-- ==== Sys2Proof/Machine/Dispatch.lean ====
section
/-! DEFINITION. One arm per instruction. -/

namespace Sys2Proof.Machine

def exec (i : Instr) (s : State) : Host.Outcome State Fault Refusal :=
  match i with
  | .init u => Sys2Proof.Machine.execInit u s
  | .gstat => Sys2Proof.Machine.execGstat s
  | .gpos => Sys2Proof.Machine.execGpos s
  | .stop u => Sys2Proof.Machine.execStop u s
  | .goto u pos => Sys2Proof.Machine.execGoto u pos s
  | .setcfg a d0 d1 d2 d3 => Sys2Proof.Machine.execSetcfg a d0 d1 d2 d3 s
  | .getcfg => Sys2Proof.Machine.execGetcfg s

end Sys2Proof.Machine
end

========================================================================

● Requirement: All of the records above are to be set down again exactly.

● Written reply:
-- ==== Sys2Proof/Machine/Dispatch.lean ====
section
/-! DEFINITION. One arm per instruction. -/

namespace Sys2Proof.Machine

def exec (i : Instr) (s : State) : Host.Outcome State Fault Refusal :=
  match i with
  | .init u => Sys2Proof.Machine.execInit u s
  | .gstat => Sys2Proof.Machine.execGstat s
  | .gpos => Sys2Proof.Machine.execGpos s
  | .stop u => Sys2Proof.Machine.execStop u s
  | .goto u pos => Sys2Proof.Machine.execGoto u pos s
  | .setcfg a d0 d1 d2 d3 => Sys2Proof.Machine.execSetcfg a d0 d1 d2 d3 s
  | .getcfg => Sys2Proof.Machine.execGetcfg s

end Sys2Proof.Machine
end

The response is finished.